Ну ничего себе! Надо будет доходчиво объяснить доктору, что чрезмерное употребление мною снотворного может привести к плачевному результату. Проще говоря, однажды я не проснусь. Не спорю, он действовал из лучших побуждений, но опасно надолго отпускать сознание странствовать между Пластами...
Я потёр шею и только тут понял, что с ней не так. А точнее — что не так со всей моей головой. Длина волос изменилась: непокорные вихры топорщились на затылке и щекотали ладонь. Меня... остригли?
— Ну а стригли-то зачем? — со стоном выдохнул я.
— Стригли? — нахмурился принц. — Ах, это... Староста настоял. Чтобы клеймо было на виду. Я решил, что это не такая уж большая жертва для тебя...
— Скоты-ы-ы-ы... — с чувством протянул я. Жертва... Что б ты понимал... Теперь я в самом деле стал пугалом. Да ещё каким! Уж лучше бы наголо обрили...
— Тебе неприятно? — В голосе Дэриена слышалось искреннее участие, и это уже начинало меня злить.
— А вам-то что за интерес?
— Я чувствую себя ответственным, — просто и ясно ответил принц.
Разумеется. Он спас мне жизнь и теперь имеет право влиять на мою судьбу. Приятного мало... Я не люблю влезать в такие долги: отдать их трудно, и они повисают на сердце тяжким грузом.
— Зачем вы остановили казнь, позвольте узнать? — Наверное, голос прозвучал слишком безразлично, потому что Дэриен сдвинул брови.
Не понимаешь? Да, в данный момент мне всё равно, зачем ты это сделал, и вопрос задан главным образом для того, чтобы продолжить (либо завершить — тут уж как повезёт) нашу чрезвычайно занимательную беседу...
— Ты хотел умереть?
— Возможно.
— Ну, извини, не знал. — Улыбка во весь рот. — Если хочешь, можно всё вернуть назад...
Ну и чего ты ждёшь? Что я испугаюсь и поспешу ответить: нет, ни в коем случае? Не испугаюсь. Хватит, ЭТОГО я уже не боюсь. В следующий раз я не позволю застать себя врасплох. В следующий раз?! Да о чём я только думаю? Ну, поганец, ты недалеко ушёл от своего младшего братца — да, лоск у тебя есть, и с избытком, но под слоем напускной умудрённости и отточенных манер скрывается точно такой же капризный ребёнок, заслуживающий хорошей порки. Теперь я буду умнее и найду сначала что-нибудь гибкое и длинное, чтобы не трудить ладонь... Эх, жаль розог здесь не держат...

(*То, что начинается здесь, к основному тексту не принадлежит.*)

-- ==== Sys2Proof/Machine/Ports.lean ====
section
/-! DEFINITION. Guest ports and functions (R37 to R71): links, doorbells, BAR 2, function resets, tenants and dual homing. -/
namespace Sys2Proof.Machine

/-! ### Ports -/

/-- A host port changes. -/
def State.modHostPort (s : State) (p : Nat) (f : PortState → PortState) : State := { s with ports := modAt s.ports p f }

/-- The functions of a port. -/
def portFns (p : Nat) : List Nat := (List.range 16).map (16 * p + ·)

/-- Whether a port counts as lost (R66). -/
def State.portLost (s : State) (p : Nat) : Bool := s.flag (hpLink_LOST p)

/-! ### Function resets (R55 to R60) -/

/-- Work a function has under way that its reset discards: transactions of them are discarded, in a number the spec does not
state (R56, log entry 1). -/
def State.discardWork (s : State) (f : Nat) : State :=
  let exports := s.peat.exports.filter fun e => e.2.2.2.ring == f
  let embers := s.display.emberLoads.filter fun e => e.2.2.2.ring == f
  let loads := s.power.loads.filter fun l => l.origin.ring == f
  let origins := exports.map (·.2.2.2) ++ embers.map (·.2.2.2) ++ loads.map (·.origin)
  if origins.isEmpty then s
  else
    let s : State := { s with
      peat := { s.peat with exports := s.peat.exports.filter fun e => e.2.2.2.ring != f },
      display := { s.display with emberLoads := s.display.emberLoads.filter fun e => e.2.2.2.ring != f },
      power := { s.power with loads := s.power.loads.filter fun l => l.origin.ring != f } }
    (s.each origins State.dropReply).freeUsed.bumpBy (hpDiscardCnt_COUNT (portOf f)) (s.free.toNat % 2 ^ 32)

/-- The generation increments, passing from 255 to 1, and what remains of the function's work is squashed (R56, R59, R60). -/
def State.squash (s : State) (f : Nat) : State :=
  let gen := s.get (fnStatus_GEN f)
  let s := s.putStatus (fnStatus_GEN f) f (if gen = 255 then 1 else gen + 1)
  let s := (s.gfxResetFunction f).discardWork f
  s.modFn f fun x => { x with reset := x.reset.map fun r => { r with phase := .running } }

/-- A function reset begins, in the grain of its decision: doorbells, packets and caravans not yet sampled are dropped, mailboxes
are flushed, locks and deliveries released; a tenant of class L drains, any other is squashed at once (R59, R60). -/
def State.decideReset (s : State) (f : Nat) : State :=
  match (s.fn f).reset with
  | none => s
  | some r =>
    let drains := (s.tenant f).any fun t => t.cls == 2
    let s := (s.raise 133 (f * 256 + r.source)).putStatus (fnStatus_RST f) f 1
    let s : State := { s with pkt := { s.pkt with
      tails := s.pkt.tails.set f (s.get (fnCmdHead_HEAD f)), bells := s.pkt.bells.set f [] } }
    let s := ((s.nextEpoch f).dropCaravans f).mbqResetFunction f
    let s := (((s.stopDelivery f).cuResetFunction f).audResetFunction f).hapResetFunction f
    if drains then s.modFn f fun x => { x with reset := some { r with phase := .draining } } else s.squash f

/-- A reset of function `f` is requested, with the packets to be answered at its end and the TENANT_DESTROY that follows it. A
request that meets a reset in progress or waiting is merged into it; one within 16 µs of the last waits (R57, R58). -/
def State.requestReset (s : State) (f source : Nat) (replies : List Origin) (destroy : Option Origin) : State :=
  match (s.fn f).reset with
  | some r =>
    s.modFn f fun x => { x with reset := some { r with
      merged := r.merged + 1, replies := r.replies ++ replies, destroy := r.destroy <|> destroy } }
  | none =>
    let s' := s.modFn f fun x => { x with reset := some ⟨.waiting, source, 0, replies, destroy⟩ }
    if (s.fn f).spacing then s' else s'.decideReset f

/-- DRAIN_END: the drain of a class L function ends, and what remains is squashed (R60). -/
def execDrainEnd (f : Fin 32) (s : State) : Host.Outcome State Fault Refusal :=
  .next (match (s.fn f.val).reset with
    | some r => if r.phase == .draining then s.squash f.val else s
    | none => s)

/-- RESET_SPACING_END: 16 µs after the last reset of a function completed, a reset that waits begins (R57). -/
def execResetSpacingEnd (f : Fin 32) (s : State) : Host.Outcome State Fault Refusal :=
  .next ((s.modFn f.val fun x => { x with spacing := false }).decideReset f.val)

/-- TAG_TIMEOUT: an internal DMA tag of a function passes 1 ms (R57). -/
def execTagTimeout (f : Fin 32) (s : State) : Host.Outcome State Fault Refusal :=
  .next ((s.bump (hpDiscardCnt_COUNT (portOf f.val))).raise 136 f.val)

/-! ### Giving a tenant back (R50) -/

/-- The units of the MBQ that are a function's pass to another owner code; in every mailbox's ALLOW mask the bit of the function
moves with them when they pass to a function (R342). -/
def State.passUnits (s : State) (f heir : Nat) : State :=
  let s := s.each (List.range 64) fun s m =>
    let s := if s.get (mbqMbCfg_RX m) = f then s.put (mbqMbCfg_RX m) heir else s
    if heir < 32 ∧ s.bit (mbqMbAllow_FUNC m) f then (s.putBitAt (mbqMbAllow_FUNC m) f false).putBitAt (mbqMbAllow_FUNC m) heir true
    else s
  let s := s.each (List.range 32) fun s q => if s.get (mbqQCfg_OWNER q) = f then s.put (mbqQCfg_OWNER q) heir else s
  s.each (List.range 64) fun s l => if s.get (mbqLockPeek_OWNER l) = f then s.put (mbqLockPeek_OWNER l) heir else s

/-- The primary whose tenant acts on function `f`, if one does. -/
def State.primaryOf (s : State) (f : Nat) : Option Nat :=
  (List.range 32).find? fun q => s.flag (hpHome_MOVED (portOf q) (q % 16)) && s.get (hpHome_ALT (portOf q) (q % 16)) == f

/-- The home register of function `q` returns to no alternate. -/
def State.clearHome (s : State) (q : Nat) : State := s.cold (hpHome (portOf q) (q % 16))

/-- The clear of a destroyed tenant's DRAM has ended: its pages are open, its range is free, and TENANT_DESTROY is answered. -/
def State.clearDone (s : State) (f : Nat) : State :=
  match (s.fn f).clearing with
  | none => s
  | some (base, size, origin) =>
    let s := s.zeroMem (dramBase + base * mib2) (dramBase + (base + size) * mib2)
    let s := (s.when (size != 0) fun s => s.setOwner base size 1).cold (worldFnRange f)
    let s := s.modFn f fun x => { x with clearing := none }
    match origin with
    | some o => s.settle o (done 0 0)
    | none => s

/-- A tenant is gone: every pooled resource returns to its pool, its pipes dark at once (R142); its DRAM is cleared first. -/
def State.giveBack (s : State) (f : Nat) (origin : Option Origin) : State :=
  match s.tenant f with
  | none => s
  | some t =>
    let s := s.each t.pipes State.pipeDark
    let s := s.passUnits f 63
    let s := s.clearHome ((s.primaryOf f).getD f)
    let base := s.get (worldFnRange_BASE f)
    let size := s.get (worldFnRange_SIZE f)
    let s := s.modFn f fun x => { x with tenant := none, clearing := some (base, size, origin), returning := false }
    let s := ((s.putStatus (fnStatus_TENANT f) f 0).putStatus (fnStatus_CLASS f) f 0).putStatus (fnStatus_ACTING f) f 0
    if size = 0 then s.clearDone f else s

/-- DRAM_CLEAR_COMPLETE: the DRAM of a destroyed tenant is zero (R50). -/
def execDramClearComplete (f : Fin 32) (s : State) : Host.Outcome State Fault Refusal := .next (s.clearDone f.val)

/-- The ring registers of a function, its packet sequence and its send ports return to their Warm values; FN_BAR2_OFF and the
MSI-X table are kept (R59 step 5). -/
def State.ringsWarm (s : State) (f : Nat) : State :=
  let s := s.each [fnCmdBase f, fnCmdSize f, fnCmdHead f, fnRplBase f, fnRplSize f, fnRplTail f, fnRplHead f, fnMirrorAddr f,
    pktSeq f] State.cold
  let s := (s.putBitAt pktSeqSet_SET f false).mbqResetDone f
  { s with pkt := { s.pkt with
    tails := s.pkt.tails.set f 0, bells := s.pkt.bells.set f [], stopped := s.pkt.stopped.set f false } }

Наверное, я бы плюнул на ломоту во всех мышцах и осуществил бы маленькую экзекуцию над зарвавшимся сорванцом, но не успел. Со двора донеслись голоса. Встревоженные, даже испуганные. И стоны. Стонала женщина. Женщина?! Я бросился к дверям, морщась от боли при каждом движении.
— Куда ты?
— Спущусь вниз, посмотрю, что случилось, — ответил я, готовясь к главному подвигу на сегодняшний вечер — преодолению лестницы.
Каждая ступенька давалась с таким трудом, что я оказался внизу уже много позже того, как роженицу пронесли в комнату, где доктор принимал больных. Зато у меня было достаточно времени, чтобы определить, насколько тяжело моё собственное состояние: переломов нет, даже рёбра в порядке, но связки на ногах и руках болят неимоверно. Хорошо ещё, что они не разорваны...
Да, это была та самая селянка — с середины лестницы я разглядел бледное, покрытое испариной лицо и выгоревшую на солнце косу.
— Я же просил показать женщину ведунье! — процедил я сквозь зубы в обезумевшую физиономию мужа.
— Да я... Да... Она...
— Олухи! — Я доковылял до приёмной и заглянул внутрь.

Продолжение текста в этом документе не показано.